The `SPSAGradient` class is used by `GradientDescent` to approximate the gradient of an objective function, which can then be used to update model parameters.

This takes two arguments, both of which are optional:

1. ```param_subsets``` (optional) - A list or array of labels that defines groups of parameters. For example, \[0,0,0,1,1,1] defines the first three model parameters as group 0 and the last three as belong to group 1.  

2. ```cost``` (optional) - The cost function used in the gradient evaluation. When passing an instance of the `SPSAGradient` class to the `GradientDescent` optimizer, this should be left undefined. The `GradientDescent` object will automatically add the cost function being optimized to the `SPSAGradient` if its cost function has not been defined. 

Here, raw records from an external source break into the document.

/-- The prepass walks of a list of engine, segment and page; the ones that fail delay the boundary, each with a kind-10
cairn. DESIGN CHOICE (log entry 73): a page that several records name and whose walk fails has a cairn for each. -/
def State.prepassWalks (m w : Nat) (l : List (Nat × Nat × Nat)) (s : State) : State :=
  l.foldl (fun s q =>
    let r := s.pinPage (q.1 / 2) (q.1 % 2) w q.2.1 q.2.2
    if r.1 then r.2
    else (r.2.modDomain m fun d => { d with delayed := d.delayed ++ [q] }).mgmtCairn w 10 codeTranslationFault q.2.2 q.2.1 0) s

/-- The pages that the prepass before exchange pitch p walks, with the index lists as they stand now. -/
def State.prepassList (s : State) (d : Domain) (p : Nat) : List (Nat × Nat × Nat) :=
  ((ttOf d.timetable p).filter (fun x => x.kind == 5 || x.kind == 6)).flatMap fun x =>
    (s.prepassPages d x).map (fun q => ((d.engineOf x).1 * 2 + (d.engineOf x).2, x.dst, q))

/-- The prepass before exchange pitch p. -/
def State.prepass (m p : Nat) (s : State) : State :=
  match s.domain m with
  | none => s
  | some d => s.prepassWalks m d.world (s.prepassList d p)

/-- A prepass that comes after the col's first cycle, which the local readiness waits for (13 R308). -/
def State.latePrepass (m p : Nat) (s : State) : State :=
  (s.prepass m p).modDomain m fun d => { d with readyAt := Nat.max d.readyAt (s.now + 1) }

/-- A page-table change retries the delayed walks of a world's domains (17 R385). -/
def State.retryWalks (w : Nat) (s : State) : State :=
  s.domains.foldl (fun s d =>
    if d.world = w ∧ d.delayed ≠ [] then
      let s1 := (s.modDomain d.id fun d => { d with delayed := [] }).prepassWalks d.id w d.delayed
      s1.modDomain d.id fun d => { d with readyAt := Nat.max d.readyAt (s.now + 1) }
    else s) s

/-! ### The local boundary (13 R308, R310, R311) -/

/-- Whether the exchange pitch that has run failed here, or in some part of the sync tree below (14 R335). -/
def Domain.wantsReplay (d : Domain) : Bool :=
  (d.exchange && d.failure.isSome) || d.neighbours.any (fun n => !n.parent && n.replay)

/-- The number of the pitch that follows: a failed exchange pitch runs again (14 R335). -/
def Domain.nextPcn (d : Domain) : BitVec 32 := if d.wantsReplay then d.pcn else d.pcn + 1

/-- Whether a cluster's cores have all ended their pitch. -/
def Cluster.pitchOver (cl : Cluster) : Bool :=
  cl.fenced || (cl.trap.isNone && (List.range 48).all fun k => (cl.core k).gone || ((cl.core k).ctx 0).status == .atBoundary)

/-- Whether a cluster's cores have all halted or never ran, with nothing under way. -/
def Cluster.partOver (cl : Cluster) : Bool :=
  cl.fenced || (List.range 48).all fun k =>
    let c := cl.core k
    ((c.ctx 0).status == .halted || (c.ctx 0).status == .never) && c.quiet cl.run

/-- Whether a domain's part has ended (13 R317). -/
def State.partOver (s : State) (d : Domain) : Bool := d.phase == .pitch && d.clusters.all (fun g => (s.cluster g).partOver)

/-- Whether a domain's local boundary completes (13 R308): some core waits at it, or has stopped for its domain. -/
def State.boundaryReady (s : State) (d : Domain) : Bool :=
  d.phase == .pitch && d.clusters.all (fun g => (s.cluster g).pitchOver && !(s.cluster g).frozen)
    && (s.liveClusters d).any fun g => (List.range 48).any fun k =>
      (s.ctx g k 0).status == .atBoundary || (s.ctx g k 0).status == .faulted

/-- The boundary's error phase (R311): cores with a pending record enter their handlers on the next cycle. -/
def State.errorPhase (m : Nat) (gs : List Nat) (s : State) : State :=
  (gs.foldl (fun s g =>
    let cl := s.cluster g
    (cl.recorded.foldl (fun s k => s.deliverAt g k (cl.run + 1)) s).modCluster g fun c =>
      { c with trap := some { cycle := cl.run, handlers := cl.recorded.map (fun k => (k, 0)), deferred := true } }) s).modDomain m
    fun d => { d with phase := .errorPhase }

/-- Whether a timetable names a port whose link carries packets only (15 R350). -/
def State.linksLost (s : State) (d : Domain) : Bool :=
  (List.range (ttRecords d.timetable)).any fun r =>
    let x := ttRecord d.timetable r
    (x.kind == 2 || x.kind == 3) && (s.port x.port).packetsOnly

/-- Pitons of a domain's engines are unpinned, and stale ones are gone (11 R253, R254). -/
def State.unpin (gs : List Nat) (s : State) : State :=
  let f := fun (b : List Translation) => (b.filter (fun t => !t.stale)).map (fun t => { t with pinned := false })
  gs.foldl (fun s g => s.modCluster g fun cl => { cl with tlb0 := f cl.tlb0, tlb1 := f cl.tlb1 }) s

/-- LOCAL_BOUNDARY (R308): the domain's cores have completed their PITCH. The collectives' cairns are written (15 R362); then
the error phase begins, or the domain stops with its fault (14 R332, R336), or a STOP that came in an exchange pitch takes effect
(14 R339), or the col begins. -/
def execLocalBoundary (m : Nat) (s : State) : Out :=
  match s.domain m with
  | none => .next s
  | some d =>
    if !s.boundaryReady d then .next s
    else
      let killed := (s.task m).any (fun t => t.stopping == 2)
      let rec0 := (s.liveClusters d).filter (fun g => !(s.cluster g).recorded.isEmpty)
      if rec0 ≠ [] ∧ killed = false then .next (s.errorPhase m rec0)
      else
        let s1 := ((s.collectiveCairns d).unpin d.clusters).modTask m fun t => { t with draining := false }
        match d.fatal with
        | some c => .next (if d.stop.isSome then s1.evacuate m c else s1.stopDomain m c)
        | none =>
          if d.exchange && d.failure.isSome && decide (3 ≤ d.replays) then .next (s1.stopDomain m codeReplayLimit)
          else if s.linksLost d then .next (s1.stopDomain m codePeerDown)
          else .next (s1.modDomain m fun d => { d with phase := .col s.now, readyAt := s.now + 16, delayed := [] })

/-- The first cycle of a col: the prepass before an exchange pitch. -/
def State.colStep (s : State) : State :=
  s.domains.foldl (fun s d =>
    if d.phase = .col (s.now - 1) ∧ d.nextPcn.toNat % 2 = 1 then s.prepass d.id d.nextPcn.toNat else s) s

/-! ### Pitch starts (13 R302, R308, 14 R326, R335) -/

/-- Whether a domain's col is one that a migration waits for: the first to begin since the request (11 R256). -/
def Migration.reaches (q : Migration) (d : Domain) : Bool :=
  match d.phase with
  | .col b => decide (q.asked ≤ b)
  | .stopped _ => true
  | _ => false

/-- Whether a migration of a segment in timetable use holds the col open (11 R256). -/
def State.colHeld (s : State) (d : Domain) : Bool :=
  match s.migrations with
  | q :: _ => q.req.world == d.world && (s.segment d.world q.req.segment).tt && (q.held || q.reaches d)
  | [] => false
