-- ==== Sys2Proof/Machine/Dispatch.lean ====
section
/-! DEFINITION. The meaning of each instruction and event: one arm per constructor of Instr, in the order of
spec/opcode_table.json. -/

namespace Sys2Proof.Machine
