-- ==== Sys2Proof/Certificates/Slice0/Obligations.lean ====
section
/-! DEFINITION. The statements for the provers, formed from the numbered rules of the spec, with the words they use. -/

namespace Sys2Proof.Claims
end Sys2Proof.Claims

open Sys2Proof Sys2Proof.Machine Sys2Proof.Claims

/-- Words of the families of the opcode table, written from the fields of R66 and R67 and from the entries of their instructions (several
are the spec's own examples), are decoded as the slot with the stop bit, the slot guard and the instruction they stand for. -/
def Obligations.DecodeWords : Prop :=
  decodeSlot 0x00090810 = .ok ⟨false, 0, .add 4 4 1⟩ ∧
  decodeSlot 0x0011CE01 = .ok ⟨false, 0, .addi 7 7 1⟩ ∧
  decodeSlot 0x01A1D1FC = .ok ⟨false, 0, .loop 7 8 0x1FC⟩ ∧
  decodeSlot 0x8128885A = .ok ⟨true, 0, .cmp 2 4 5 1 2⟩ ∧
  decodeSlot 0x02218008 = .ok ⟨false, 0, .ld32 6 0 8⟩ ∧
  decodeSlot 0x830C4018 = .ok ⟨true, 0, .mmaz 1 1 0 1 2 0⟩ ∧
  decodeSlot 0x835A96C0 = .ok ⟨true, 0, .hget 10 11 12 0⟩ ∧
  decodeSlot 0x936A96C0 = .ok ⟨true, 2, .gth 10 11 12 0⟩ ∧
  decodeSlot 0x9418C228 = .ok ⟨true, 2, .vfmaF32 3 1 2 2 0⟩ ∧
  decodeSlot 0x867A5048 = .ok ⟨true, 0, .vcvtE4m3F32 9 8 4 2 0⟩ ∧
  decodeSlot 0x05416C82 = .ok ⟨false, 0, .vshli 5 2 6 8 0 2⟩ ∧
  decodeSlot 0x87B00851 = .ok ⟨true, 0, .wait 4 5 1⟩ ∧
  decodeSlot 0x07952A00 = .ok ⟨false, 0, .assay 20 21⟩ ∧
  decodeSlot 0x07A00000 = .ok ⟨false, 0, .bar⟩ ∧
  decodeSlot 0x87600010 = .ok ⟨true, 0, .aPunt 16⟩ ∧
  decodeSlot 0x87480005 = .ok ⟨true, 0, .aMirror 5⟩

/-- For every stop bit, slot guard and well-formed slot or action instruction, of all 225, the decoder reads from the encoded word exactly
that slot: no bit of an encoding is dropped and no two slots share a word. -/
def Obligations.DecodeEncode : Prop :=
  ∀ sl : Slot, sl.instr.isEvent = false → sl.instr.wf = true → decodeSlot (encodeSlot sl) = .ok sl

/-- For every 32-bit word, if the decoder reads a slot from it then that slot's instruction is a well-formed slot or action instruction
and its encoding is that word: the decoder ignores no bit, so a word with a nonzero unused bit is refused. -/
def Obligations.EncodeDecode : Prop :=
  ∀ (w : Word) (sl : Slot), decodeSlot w = .ok sl →
    sl.instr.isEvent = false ∧ sl.instr.wf = true ∧ encodeSlot sl = w

/-- For every word, the decoder answers the error of check 8 exactly when bits 26..19 are one of 0x38 to 0x3F, 0x5C to 0x5F, 0x7E, 0x7F,
0xBC to 0xBF, 0xDC to 0xDF, 0xEE, 0xEF or 0xF8 to 0xFF; and for every other opcode it answers a slot with that opcode, or the error of
check 11. -/
def Obligations.ReservedOpcodes : Prop :=
  ∀ w : Word,
    let o := (w.toNat / 2 ^ 19) % 256
    let reserved := (0x38 ≤ o ∧ o ≤ 0x3F) ∨ (0x5C ≤ o ∧ o ≤ 0x5F) ∨ (0x7E ≤ o ∧ o ≤ 0x7F) ∨ (0xBC ≤ o ∧ o ≤ 0xBF) ∨
      (0xDC ≤ o ∧ o ≤ 0xDF) ∨ (0xEE ≤ o ∧ o ≤ 0xEF) ∨ 0xF8 ≤ o
    (decodeSlot w = .error .opcodeUndefined ↔ reserved) ∧
    (¬ reserved → decodeSlot w = .error .operandIllegal ∨
      ∃ sl, decodeSlot w = .ok sl ∧ (opcodeOf (encodeSlot sl)).toNat = o)

namespace Sys2Proof.Claims

/-- The state in which the slots of a bundle run: its words are fetched, its context has moved past it, and the slot state names it. -/
def atSlots (s : State) (g k x : Nat) (b : Bundle) : State :=
  let t := (s.cluster g).run
  let s0 := ((s.modCluster g (Cluster.closeDrains [(k, x)])).fetchAll g [(k, x)]).atBundle g k x
  let s1 := s0.modHere (Ctx.advanced b t)
  { s1 with cur := { s1.cur with
    nextAddr := b.next
    link := if (s.ctx g k x).ser then b.next else (s0.core g k).linkFrom s1.here t 3 b.next } }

#### Perturbing subset of parameters

In some models, it might be desirable to evaluate the gradient separately for different subsets of parameters. For example, in variational inference, the means of the posterior approximation have a much stronger impact on the loss function than the standard deviations do. In that case, perturbing all parameters at once is likely to pick up the impact of perturbing the means on the gradient, but perhaps not the standard deviations.

The ```param_labels``` option permits to the gradient approximation to be evaluated separately for subsets of parameters. If, for example. ```param_labels=[0,0,0,1,1,1]```, then the gradient will be approximated in two steps. The gradient will be estimated first for the three first parameters, perturbing them while holding the other parameters constant. Then the parameters labelled ```1``` will be perturbed, while all others are held constant. The cost of doing this is the number of cost function evaluations increases from $2$ to $2n$, where is $n$ number of parameter subset to be evaluated separately. 

#### Averaging multiple gradient approximations

By default calling ```evaluate``` approximates the gradient from a single forward and backward perturbation. The argument ```gradient_reps``` can instead be set to an integer value greater than 1, to instead return the average of multiple gradient evaluations. If ```gradient_reps``` is set to $r$, ```evaluate``` will return the average of $r$ gradient approximations. This may lead to faster convergences.